(Saved entries)
-- ==== Sys2Proof/Tests/Slice0.lean ====
section
/-! SUPPORT. Tests of the model, and for every statement with hypotheses concrete states and operands that meet them: each
witness_<Statement> applies the statement, clause by clause, to states that are built from reset by a few actions. -/

set_option maxRecDepth 20000
set_option Elab.async false

namespace Sys2Proof.Tests

open Sys2Proof Sys2Proof.Machine

/-! ## States to start from -/

theorem by2 {P1 P2 Q : Prop} (f : P1 → P2 → Q) (h : P1 ∧ P2) : Q := f h.1 h.2
theorem by3 {P1 P2 P3 Q : Prop} (f : P1 → P2 → P3 → Q) (h : P1 ∧ P2 ∧ P3) : Q := f h.1 h.2.1 h.2.2
theorem by4 {P1 P2 P3 P4 Q : Prop} (f : P1 → P2 → P3 → P4 → Q) (h : P1 ∧ P2 ∧ P3 ∧ P4) : Q := f h.1 h.2.1 h.2.2.1 h.2.2.2
theorem by5 {P1 P2 P3 P4 P5 Q : Prop} (f : P1 → P2 → P3 → P4 → P5 → Q) (h : P1 ∧ P2 ∧ P3 ∧ P4 ∧ P5) : Q := f h.1 h.2.1 h.2.2.1 h.2.2.2.1 h.2.2.2.2
theorem by6 {P1 P2 P3 P4 P5 P6 Q : Prop} (f : P1 → P2 → P3 → P4 → P5 → P6 → Q) (h : P1 ∧ P2 ∧ P3 ∧ P4 ∧ P5 ∧ P6) : Q := f h.1 h.2.1 h.2.2.1 h.2.2.2.1 h.2.2.2.2.1 h.2.2.2.2.2
theorem by7 {P1 P2 P3 P4 P5 P6 P7 Q : Prop} (f : P1 → P2 → P3 → P4 → P5 → P6 → P7 → Q) (h : P1 ∧ P2 ∧ P3 ∧ P4 ∧ P5 ∧ P6 ∧ P7) : Q := f h.1 h.2.1 h.2.2.1 h.2.2.2.1 h.2.2.2.2.1 h.2.2.2.2.2.1 h.2.2.2.2.2.2
theorem by8 {P1 P2 P3 P4 P5 P6 P7 P8 Q : Prop} (f : P1 → P2 → P3 → P4 → P5 → P6 → P7 → P8 → Q) (h : P1 ∧ P2 ∧ P3 ∧ P4 ∧ P5 ∧ P6 ∧ P7 ∧ P8) : Q := f h.1 h.2.1 h.2.2.1 h.2.2.2.1 h.2.2.2.2.1 h.2.2.2.2.2.1 h.2.2.2.2.2.2.1 h.2.2.2.2.2.2.2
theorem by9 {P1 P2 P3 P4 P5 P6 P7 P8 P9 Q : Prop} (f : P1 → P2 → P3 → P4 → P5 → P6 → P7 → P8 → P9 → Q) (h : P1 ∧ P2 ∧ P3 ∧ P4 ∧ P5 ∧ P6 ∧ P7 ∧ P8 ∧ P9) : Q := f h.1 h.2.1 h.2.2.1 h.2.2.2.1 h.2.2.2.2.1 h.2.2.2.2.2.1 h.2.2.2.2.2.2.1 h.2.2.2.2.2.2.2.1 h.2.2.2.2.2.2.2.2
theorem by10 {P1 P2 P3 P4 P5 P6 P7 P8 P9 P10 Q : Prop} (f : P1 → P2 → P3 → P4 → P5 → P6 → P7 → P8 → P9 → P10 → Q) (h : P1 ∧ P2 ∧ P3 ∧ P4 ∧ P5 ∧ P6 ∧ P7 ∧ P8 ∧ P9 ∧ P10) : Q := f h.1 h.2.1 h.2.2.1 h.2.2.2.1 h.2.2.2.2.1 h.2.2.2.2.2.1 h.2.2.2.2.2.2.1 h.2.2.2.2.2.2.2.1 h.2.2.2.2.2.2.2.2.1 h.2.2.2.2.2.2.2.2.2
theorem by11 {P1 P2 P3 P4 P5 P6 P7 P8 P9 P10 P11 Q : Prop} (f : P1 → P2 → P3 → P4 → P5 → P6 → P7 → P8 → P9 → P10 → P11 → Q) (h : P1 ∧ P2 ∧ P3 ∧ P4 ∧ P5 ∧ P6 ∧ P7 ∧ P8 ∧ P9 ∧ P10 ∧ P11) : Q := f h.1 h.2.1 h.2.2.1 h.2.2.2.1 h.2.2.2.2.1 h.2.2.2.2.2.1 h.2.2.2.2.2.2.1 h.2.2.2.2.2.2.2.1 h.2.2.2.2.2.2.2.2.1 h.2.2.2.2.2.2.2.2.2.1 h.2.2.2.2.2.2.2.2.2.2
theorem by12 {P1 P2 P3 P4 P5 P6 P7 P8 P9 P10 P11 P12 Q : Prop} (f : P1 → P2 → P3 → P4 → P5 → P6 → P7 → P8 → P9 → P10 → P11 → P12 → Q) (h : P1 ∧ P2 ∧ P3 ∧ P4 ∧ P5 ∧ P6 ∧ P7 ∧ P8 ∧ P9 ∧ P10 ∧ P11 ∧ P12) : Q := f h.1 h.2.1 h.2.2.1 h.2.2.2.1 h.2.2.2.2.1 h.2.2.2.2.2.1 h.2.2.2.2.2.2.1 h.2.2.2.2.2.2.2.1 h.2.2.2.2.2.2.2.2.1 h.2.2.2.2.2.2.2.2.2.1 h.2.2.2.2.2.2.2.2.2.2.1 h.2.2.2.2.2.2.2.2.2.2.2

/-- The state an action leaves of another. -/
def after (a : Act Unit) (s : State) : State := Act.run a s

/-- Core 0 acts for the hayward, core 1 for partition 0, which is valid and runs. -/
def w0 : State := { regs := [(R.HAY_CORE 1, 0x20), (R.PRT_CTRL 0, 2 ^ 63 + 1), (R.PRT_KEY 0, 7)] }

/-- As `w0`, with fabric time and ticks running. -/
def w1 : State :=
  { regs := [(R.HAY_CORE 1, 0x20), (R.TIM_TICK_CTRL, 1), (R.PRT_CTRL 0, 2 ^ 63 + 1), (R.PRT_KEY 0, 7)] }

/-- Two commands wait. -/
def w2 : State := { w0 with pending := [.bypass, .trst] }

/-- With `w1`, values of a threshold's page are staged. -/
def wStaged : State := after (do
  Act.upd (.stage (R.CNT_THR_N 2) (some 9))
  wrF (pageBase .cnt 2 + 0x18) F.PAGE_STATUS.staged_pending 1) w1

/-- A common row of a register table. -/
def rowAtA (a : Nat) : RegRow := (rowOf a).getD (row "" 0 0 0 [])

/-- The number of a page. -/
def pgNo (b : Block) (p : Nat) : Nat := (pageBase b p - Block.glb.base) / 0x1000

/-- Tile 0 works for partition 0, in state `st`. -/
def tile0 (st : Nat) : Act Unit := do
  wrR (pageBase .tile 0 + 0x20) 0
  wrF (pageBase .tile 0 + 0x18) F.PAGE_STATUS.state st

/-- Tile 0 works for partition 0; its queue holds four descriptors from offset 0 and its tail is 2; the first is a barrier. -/
def wTile : State := after (do
  tile0 3
  wrF (R.TILE_OPQ_CFG 0) F.TILE_OPQ_CFG.size 4
  wrF (R.TILE_OPQ_TAIL 0) F.TILE_OPQ_TAIL.tail 2
  stBytes (tileKey 0 1) [4]) w1

/-- Tile 0 is told to quiesce. -/
def wQuiesce : State := after (do
  tile0 3
  wrF (pageBase .tile 0 + 0x10) F.PAGE_CTRL.quiesce 1
  wrF (pageBase .tile 0 + 0x28) F.PAGE_LOCK.lock 1) w1

/-- Tile 0 is being zeroed. -/
def wZero : State := after (do
  tile0 4
  Act.upd (.tile 0 { zeroing := true })) w0

/-- Tile 0 is under self-test. -/
def wTest : State := after (tile0 1) w0

/-- A ring of partition 0, enabled, with its context's words 1 to 3. -/
def mkRing (n type w1 w2 w3 : Nat) : Act Unit := do
  stW (ringOwnerKey n) 1
  stW (ringKey n 0) (n * 4096 + type * 2 ^ 48 + 2 ^ 53 + 4 * 2 ^ 56)
  stW (ringKey n 1) w1
  stW (ringKey n 2) w2
  stW (ringKey n 3) w3
  ringSeal n

/-- Partition 0 holds rings 0 to 63: a DMA ring 3, a completion ring 4 with entries published, a ring 5 out of service,
chosen by its ring window. -/
def wRing : State := after (do
  wrF (R.PRT_RINGS 0) F.PRT_RINGS.count 64
  mkRing 3 4 0 0 0
  mkRing 4 2 0 0 5
  stW (ringOwnerKey 5) 1
  wrF (R.REQ_RING_SEL 0) F.REQ_RING_SEL.ring 5) w1

/-- Clock 9 is the selected master. -/
def wPtp : State := after (do
  wrF R.MGT_PORT_STATUS F.MGT_PORT_STATUS.link 2
  wrF R.TIM_SYNC_CTRL F.TIM_SYNC_CTRL.ptp_enable 1
  Act.upd (.time { master := some (9, [1]), twoStep := true, syncSeq := 5, syncT2 := 700, reqSeq := 4, reqT3 := some 100, syncT1 := some 50 })) w0

/-- Ports 0, 8 and 10 are up, this package is fabric number 3, its neighbour along x number 5. -/
def wNet : State :=
  { regs := [(R.HAY_CORE 1, 0x20), (R.TIM_TICK_CTRL, 1), (R.PORT_STATUS 0, 2), (R.PORT_STATUS 8, 2), (R.BMS_POS 0, 2 ^ 63 + 3),
      (R.BMS_POS 1, 2 ^ 63 + 5), (R.PORT_STATUS 10, 2), (R.PRT_CTRL 0, 2 ^ 63 + 1), (R.PRT_KEY 0, 7)] }

/-- A packet from package 5 with partition 0's key. -/
def rx (type arg0 arg1 : Nat) (body : List Byte) : RxPacket :=
  { port := 0, vl := 1, cmd := false, bytes := mkPacket 3 5 type 0 7 arg0 arg1 body }

/-- A fabric manager's packet. -/
def rxCmd (type arg0 arg1 : Nat) (body : List Byte) : RxPacket :=
  { port := 0, vl := 0, cmd := true, bytes := mkPacket 3 5 type 0 9 arg0 arg1 body }

/-- The discipline is LOCKED and beacons count. -/
def wLocked : State := after (do
  wrF R.TIM_SYNC_CTRL F.TIM_SYNC_CTRL.beacon_enable 1
  wrF R.TIM_SYNC_STATUS F.TIM_SYNC_STATUS.state 2) wNet

def wHoldover : State := after (wrF R.TIM_SYNC_STATUS F.TIM_SYNC_STATUS.state 3) w0

/-- The discipline has locked once and the package is OWNED. -/
def wOwned : State := after (do
  wrF R.TIM_SYNC_STATUS F.TIM_SYNC_STATUS.locked_once 1
  wrF R.SEC_LIFECYCLE F.SEC_LIFECYCLE.state 2) w0

/-- Partition 0's step is built, at tick 5. -/
def wBuilt : State := after (do
  wrF R.TIM_TICK_NOW F.TIM_TICK_NOW.tick 5
  setPhase 0 2) w1

/-- Entry 0 of the glean table: a window of kind `kind`, instance `inst`, at tick 100. -/
def gleanWord (kind inst status chain : Nat) : Word :=
  putFld (putFld (putFld (putFld (putFld 0 F.TIM_GLEAN_DESC.kind kind) F.TIM_GLEAN_DESC.inst inst) F.TIM_GLEAN_DESC.length_us 200)
    F.TIM_GLEAN_DESC.status status) F.TIM_GLEAN_DESC.chain chain

def glean (kind inst status chain : Nat) : Act Unit := do
  wrF (R.TIM_GLEAN_TICK 0) F.TIM_GLEAN_TICK.tick 100
  wrR (R.TIM_GLEAN_DESC 0) (gleanWord kind inst status chain)
  wrF (R.GDC_SITE_STATE 2) F.GDC_SITE_STATE.state 2
  wrF (R.FLC_CH_STATE 2) F.FLC_CH_STATE.state 2
  wrF (R.BIN_PORT_STATUS 0) F.BIN_PORT_STATUS.link 2

def wPost : State := after (wrF (R.TIM_GLEAN_TICK 0) F.TIM_GLEAN_TICK.tick 100) w1
def wPosted (kind inst : Nat) : State := after (do glean kind inst 1 0; wrF R.TIM_TICK_NOW F.TIM_TICK_NOW.tick 100) wNet
def wOpen (kind inst chain : Nat) : State := after (do glean kind inst 2 chain; wrF R.TIM_TICK_NOW F.TIM_TICK_NOW.tick 100) wNet
/-- A lane's window is open, its traffic on the spare. -/
def wSpare : State := after (do
  wrF (R.PORT_STATUS 0) F.PORT_STATUS.spare_state 1
  wrF (R.PORT_STATUS 0) F.PORT_STATUS.spare_for 2) (wOpen 2 2 0)

/-- A mesh source holds packets. -/
def wHolding : State := after (do
  wrR R.TIM_NOW 1000000000
  Act.upd (.mesh { holding := true, held := [⟨0, 5, 3, 0, false, 1, false⟩] })) w0

/-- A 64-byte descriptor or entry, from the values at its offsets. -/
def desc (fs : List (Nat × Nat)) : List Byte := leBytes 64 (fs.foldl (fun n f => n + f.2 * 2 ^ (8 * f.1)) 0)

/-- A buffer reference: a format and a local address. -/
def rf (fmt addr : Nat) : Nat := fmt * 2 ^ 18 + addr / 16

/-- The tile map holds logical tile 0 at TILE page 0, which works for partition 0. -/
def mapTile0 : Act Unit := do
  tile0 3
  wrR (R.HAY_TILE_MAP 0) 0x8000
  wrF (R.TILE_IDENT 0) F.TILE_IDENT.logical_valid 1

/-- The head of tile 0's queue is a descriptor of these values. -/
def wOp (fs : List (Nat × Nat)) : State := after (do
  mapTile0
  wrF (R.TILE_OPQ_CFG 0) F.TILE_OPQ_CFG.size 4
  wrF (R.TILE_OPQ_TAIL 0) F.TILE_OPQ_TAIL.tail 1
  stBytes (tileKey 0 0) (desc fs)) w1

/-- A vector descriptor over FP32 buffers. -/
def vec (op sub : Nat) : List (Nat × Nat) :=
  [(0, op), (16, rf 7 4096), (20, rf 7 8192), (24, rf 7 12288), (28, rf 7 16384), (32, 2), (36, 2), (40, sub)]

/-- A descriptor in flight, which signals, and one that awaits its mesh writes. -/
def wFlight : State := after (Act.upd (.tile 0 {
  flights := [⟨0, 2, 0, [], [], desc [(0, 0x200), (8, 16), (12, 5)], 0, none⟩], signals := [(0, 16, 5)] })) (wOp [])

/-- A message that asks for four tokens after three. -/
def msg1 : List Byte :=
  desc [(0, 1), (2, 1), (4, 3), (8, 77), (32, 65535), (36, 4), (40, 0x3F800000), (44, 0x3F800000), (48, 1), (50, 3)] ++
    desc [(0, 11), (4, 12), (8, 13)]

/-- A message that cancels slot 9. -/
def msg2 : List Byte := desc [(0, 2), (4, 9), (8, 77)]

/-- A DMA entry that copies 64 bytes inside the hub SRAM. -/
def dma1 : List Byte := desc [(0, 0x1000), (8, 0x2000), (16, 64), (20, 0x3000), (28, 5)]

/-- As `wNet`; partition 0 holds unit 0 of the hub SRAM, granule 0 of GDDR7 on site 0, which serves, slots 9 and 10 and a quota of
1,000 tokens, admits, and mirrors its journal at package 5. -/
def wReq : State :=
  { regs := [(R.HAY_CORE 1, 0x20), (R.TIM_TICK_CTRL, 1), (R.GDC_SITE_STATE 0, 2), (R.PORT_STATUS 0, 2), (R.PORT_STATUS 8, 2),
      (R.BMS_POS 0, 2 ^ 63 + 3), (R.BMS_POS 1, 2 ^ 63 + 5), (R.PORT_STATUS 10, 2), (R.REQ_PART_CTRL 0, 1),
      (R.REQ_JRNL_BUDDY 0, 5 * 2 ^ 32 + 200), (R.PRT_CTRL 0, 2 ^ 63 + 1), (R.PRT_KEY 0, 7), (R.PRT_QUOTA 0, 1000 * 2 ^ 32)]
    tab := [(gmapKey 0 0, 2 ^ 63), (slotOwnerKey 9, 1), (slotOwnerKey 10, 1), (unitOwnerKey 0 0, 1)] }
/-- Ring 1 takes submissions from package 5 and has two entries. -/
def wSub : State := after (mkRing 1 1 (5 * 2 ^ 32) 2 (2 * 2 ^ 32)) wReq
/-- Ring 1 offers a message; ring 2 completes, ring 3 takes the tokens. -/
def wMsg : State := after (do
  stBytes (2 ^ 36 + 4096) msg1
  mkRing 2 2 0 0 0
  mkRing 3 3 0 0 0) wSub
/-- As `wMsg`, with no tokens left of the quota. -/
def wPoor : State := after (wrF (R.PRT_QUOTA 0) F.PRT_QUOTA.tokens 5) wMsg
def wCancel : State := after (do
  stBytes (2 ^ 36 + 4096) msg2
  mkRing 1 1 0 1 (2 * 2 ^ 32)
  mkRing 2 2 0 0 0) wReq
/-- Ring 6 takes messages from package 5, to its ring 6; `n` are in it. -/
def wMsgs (n : Nat) : State := after (mkRing 6 5 (5 * 2 ^ 32 + 6 * 2 ^ 48) n 0) wReq
/-- A message of ring 6 is out, answered busy at time 0. -/
def wBusy (at_ : Option Nat) : State := after (do
  Act.upd (.fab { msgs := [⟨6, 0, at_⟩] })
  wrR R.TIM_NOW 20000) (wMsgs 1)
def wDma : State := after (do stBytes (2 ^ 36 + 7 * 4096) dma1; mkRing 7 4 0 1 0) wReq
def wCopied : State := after (Act.upd (.fab { copies := [⟨0, 0, 0x3000, 5⟩] })) wReq
/-- Five entries are written, none confirmed. -/
def wJournal : State := after (do
  wrF (R.REQ_JRNL_SEQ 0) F.REQ_JRNL_SEQ.written 5
  wrR R.TIM_NOW 1000000
  modPart 0 (fun x => { x with sentSeqs := [(5, 0)] })) wReq
/-- The step of partition 0 is in a phase; slot 9 in a state. -/
def wPhase (ph st : Nat) : State := after (do
  setPhase 0 ph
  slotSet 9 .state st
  slotSet 9 .committed 128
  modPart 0 (fun x => { x with heldLists := [9] })) wReq
/-- A running step whose hub unit was taken away. -/
def wNoTable : State := after (stW (unitOwnerKey 0 0) 0) (wPhase 3 0)
/-- A journal of one snapshot, and an empty resume table at hub byte 64. -/
def wRecover : State := after (do
  wrF (R.REQ_JRNL_CFG 0) F.REQ_JRNL_CFG.log_size 7
  let _ ← jWrite 0 3 0 0 [] []
  stBytes (2 ^ 36 + 64) [255, 255]) wReq

/-- A block's tokens. -/
def block0 : List Byte := List.replicate 256 0
def node0 (h : List Byte) : List Byte := mkNode h noParent 0 0 false 0 0 block0

/-- The chain hash of the first block under key 0. -/
def hash0 : List Byte := [185, 137, 174, 142, 24, 199, 154, 139, 215, 183, 255, 162, 170, 0, 59, 157]

/-- Bytes of site 0's data lanes. -/
def putDev (a : Nat) (bs : List Byte) : Act Unit := do
  for x in bs.zipIdx do
    if x.1 ≠ 0 then Act.upd (.byte (gddrKey 0 (sectorPlace (a + x.2)).1 (sectorPlace (a + x.2)).2) x.1)

/-- Node 0 of partition 0's tree of two nodes holds a block; shared tree 0 is partition 0's and holds the same block. -/
def wLing : State := after (do
  wrF (R.PRX_SHARE_CFG 0) F.PRX_SHARE_CFG.valid 1
  wrF (R.PRX_SHARE_CFG 0) F.PRX_SHARE_CFG.node_log 1
  wrF (R.PRX_SHARE_CFG 0) F.PRX_SHARE_CFG.bucket_log 1
  wrF (R.REQ_PRX_CFG 0) F.REQ_PRX_CFG.node_log 1
  wrF (R.REQ_PRX_CFG 0) F.REQ_PRX_CFG.bucket_log 1
  wrF (R.PRX_SHARE_BASE 0) F.PRX_SHARE_BASE.base (2 ^ 29)
  putDev 0 (node0 (List.replicate 16 0))
  putDev (2 ^ 29) (node0 hash0)
  putDev (2 ^ 29 + 2 ^ 10 + 64 * (numAt hash0 0 4 % 2)) (leBytes 4 1 ++ leBytes 4 (numAt hash0 4 4))) wReq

_THE PROBLEM_: Go through the records and gather the lines that hold "RxPacket".

_ANSWER SECTION_:
def rx (type arg0 arg1 : Nat) (body : List Byte) : RxPacket :=
def rxCmd (type arg0 arg1 : Nat) (body : List Byte) : RxPacket :=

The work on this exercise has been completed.